Institute of Clinical Pharmacology, Hannover, Germany.
AJP Regulatory Integrative and Comparative Physiology (Impact Factor: 3.11). 11/2010; 300(1):R40-6. DOI: 10.1152/ajpregu.00544.2010
Source: PubMed


Water drinking elicits profound pressor responses in patients with impaired baroreflex function and in sinoaortic-denervated mice. Healthy subjects show more subtle changes in heart rate and blood pressure with water drinking. The water-induced pressor response appears to be mediated through sympathetic nervous system activation at the spinal level. Indeed, water drinking raises resting energy expenditure in normal weight and obese subjects. The stimulus setting off the response is hypoosmolarity rather than water temperature or gastrointestinal stretch.
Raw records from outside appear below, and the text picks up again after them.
/-- What an operation in flight does when it is performed. -/
inductive OpKind where
  | load
  | store
  | rmw (op : AtOp) (signed : Bool) (ret : Bool)
  | enq (esize : Nat)
  | deq (esize : Nat)
  | ldl
  | stl
  | atl (cas : Bool) (ret : Bool)
  | flush
  | lockb
  | unlockb
  | accarm
  | contrib
  | accq
  | accdrop
  | pstore
  | axinv (region : Nat)
  | axq (region sel : Nat)
  | axb (region : Nat)
  | axe (region : Nat)
  | sload
  | copyAck
deriving DecidableEq, Repr

/-- One access of an operation: one lane's bytes within one cell, or the lane's whole action. `off`
is where its bytes stand in the lane's value; `leaf` is the leaf it was translated by, which gives its policy,
grain and way partition (R309, R313); `aux` holds the operation's further operand. -/
structure MemPart where
  lane  : Nat
  va    : Dbl
  pa    : Nat
  len   : Nat
  off   : Nat := 0
  leaf  : Nat := 0
  wdata : List Byte := []
  cmp   : Dbl := 0
  aux   : Nat := 0
  aux2  : Nat := 0
  got   : Option (List Byte) := none
  performed : Bool := false
  acked : Bool := false
deriving DecidableEq, Repr

/-- An operation a slice has issued and that is not yet complete (R51, R207). Operations of one
slice have rising ids in program order; `issue` is shared by the slices of one cohort issue. `joint` says that
the operations of the issue are one access of the whole cohort (R158, R201, R340). -/
structure MemOp where
  id     : Nat
  issue  : Nat
  gang   : Nat
  slice  : Nat
  core   : Nat
  part   : Nat
  ctx    : Nat
  kern   : Nat
  kind   : OpKind
  cls    : Cls
  order  : Nat
  scope  : Nat
  dst    : Nat := 0
  nreg   : Nat := 0
  pc     : VAddr := 0
  span   : Nat := 0
  parts  : List MemPart
  joint  : Bool := false
  stamp  : Nat := 0
  done   : Bool := false
  killed : Bool := false
deriving DecidableEq, Repr

/-! ## Caches, directory, translation -/

/-- An L1 block (R186, R188): a run of cells of one frame. -/
structure L1Block where
  core    : Nat
  frame   : Nat
  start   : Nat
  cells   : List (BitVec 256)
  missPc  : VAddr
  missCell : Nat
  touched : BitVec 16
  policy  : Nat
deriving DecidableEq, Repr

/-- A cell of a local-slice block: its bytes and whether it is modified. -/
structure L2Cell where
  data  : BitVec 256
  dirty : Bool
deriving DecidableEq, Repr

/-- An L2 block of a frame homed on another die or device (R181, R193, R330, R337). -/
structure L2Block where
  die    : Nat
  frame  : Nat
  start  : Nat
  cells  : List L2Cell
  part   : Nat
  ctx    : Nat
  policy : Nat
  expiry : Option Nat := none
deriving DecidableEq, Repr

/-- A home-slice block (R186): which cells of a frame it holds and which are dirty towards LPDDR, and the
policy and way partition of its page. Its data are the home's copy. -/
structure HomeBlock where
  frame  : Nat
  start  : Nat
  dirty  : List Bool
  policy : Nat
  wayp   : Nat := 0
deriving DecidableEq, Repr

/-- An LLC line (R181): 512 bytes with a valid and a dirty bit per cell, in one way of its set. -/
structure LlcLine where
  frame : Nat
  valid : BitVec 16
  dirty : BitVec 16
  way   : Nat
  policy : Nat := 0
deriving DecidableEq, Repr

/-- A directory entry (R324): pointer mode lists the agents of PTR0 upward in `ptrs`. -/
structure DirEntry where
  grain   : Nat
  size    : Nat
  horizon : Word := 0
  coarse  : Bool := false
  owned   : Bool := false
  ptrs    : List Nat := []
  vec     : BitVec 8 := 0
deriving DecidableEq, Repr

/-- Who waits for the acknowledgement of an OWN or WRITE (R326): a part of an operation, a copy, a peer's
request with the answer it is to have, or an engine of this device. -/
inductive Writer where
  | nobody
  | part (op i : Nat)
  | copy (id : Nat)
  | peer (dev tag cls : Nat) (data : List Byte)
  | engine (id : Nat)
deriving DecidableEq, Repr

/-- A transaction in progress on a grain (R326, R328): `outstanding` are the agents whose
acknowledgement is not counted, `acks` those sent with the sender's incarnation (R323) and the modified bytes
they carry; `also` are the engines whose writes were performed within it (log 116). -/
structure Txn where
  id     : Nat
  grain  : Nat
  size   : Nat
  writer : Writer
  own    : Option Nat
  bytes  : SMap 8
  wpa    : Nat
  wlen   : Nat
  outstanding : List Nat
  acks   : List (Nat × Nat × List (Nat × Byte))
  also   : List Writer := []
deriving DecidableEq, Repr

/-- An eviction notice on its way to a home (R329), with its sender's incarnation (R323). -/
structure Notice where
  id    : Nat
  agent : Nat
  inc   : Nat
  grain : Nat
  size  : Nat
  data  : Option (List (Nat × Byte))
deriving DecidableEq, Repr

/-- A translation held by a TLB (R317): tagged with partition, context and page size. `place` names the L1 TLB
of a core or the L2 TLB of a slice; `held` says that PIN or LAUNCH loaded it. -/
structure TlbEntry where
  place : Nat
  part : Nat
  ctx  : Nat
  page : Nat
  size : Nat
  leaf : Dbl
  held : Bool := false
deriving DecidableEq, Repr

/-- A table entry in a die's upper-level cache (R317): the entry of level `lvl` for the addresses that agree
with `va` above that level's page. -/
structure UpperEntry where
  die   : Nat
  part  : Nat
  ctx   : Nat
  lvl   : Nat
  va    : Nat
  entry : Dbl
deriving DecidableEq, Repr

/-- A miss waiting for a walker of its die (R319): one per context and 64 KiB page, with the cores whose
misses have joined it. -/
structure Walk where
  die   : Nat
  part  : Nat
  ctx   : Nat
  page  : Nat
  cores : List Nat
deriving DecidableEq, Repr

/-- A line of a core's instruction cache (R194): 128 bytes from `va`. -/
structure ICell where
  core : Nat
  part : Nat
  ctx  : Nat
  va   : VAddr
  data : List Byte
deriving DecidableEq, Repr

/-! ## Copies, trees, regions -/

/-- The kinds of copy (R251, R256, R271). -/
inductive CopyKind where
  | g2l | l2g | l2l | gather | contrib
deriving DecidableEq, Repr

/-- A copy accepted by a copy unit (R250, R251, R256, R271). `pages` maps each probed 64 KiB page of
its global rows to a physical base and its leaf; `left` are the cells still to land, as (row, cell), and `sent` those
whose request is on its way to a peer. -/
structure Copy where
  id     : Nat
  issue  : Nat
  core   : Nat
  grp    : Nat
  gang   : Nat
  slice  : Nat
  part   : Nat
  ctx    : Nat
  kern   : Nat
  pc     : VAddr
  kind   : CopyKind
  queued : Bool
  owords : List Word
  gaddr  : Dbl := 0
  gofs   : Word := 0
  lofs   : Word := 0
  rows   : Nat := 1
  len    : Nat := 4
  rowVa  : List (Option Dbl) := []
  bar    : Option Nat := none
  pages  : List (Nat × Nat × Nat) := []
  left   : List (Nat × Nat) := []
  sent   : List (Nat × Nat) := []
  landed : Nat := 0
  fmt    : Nat := 0
  cols   : Nat := 1
  handle : Word := 0
  label  : Word := 0
  e0     : Nat := 0
  estride : Nat := 0
  replay : Bool := false
  stopped : Bool := false
deriving DecidableEq, Repr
Studies in mice suggest that this osmopressor response may involve transient receptor potential vanniloid 4 (Trpv4) receptors. However, the (nerve) cell population serving as peripheral osmosensors and the exact transduction mechanisms are still unknown. The osmopressor response can be exploited in the treatment of orthostatic and postprandial hypotension in patients with severe autonomic failure. Furthermore, the osmopressor response acutely improves orthostatic tolerance in healthy subjects and in patients with neurally mediated syncope. The phenomenon should be recognized as an important confounder in cardiovascular and metabolic studies.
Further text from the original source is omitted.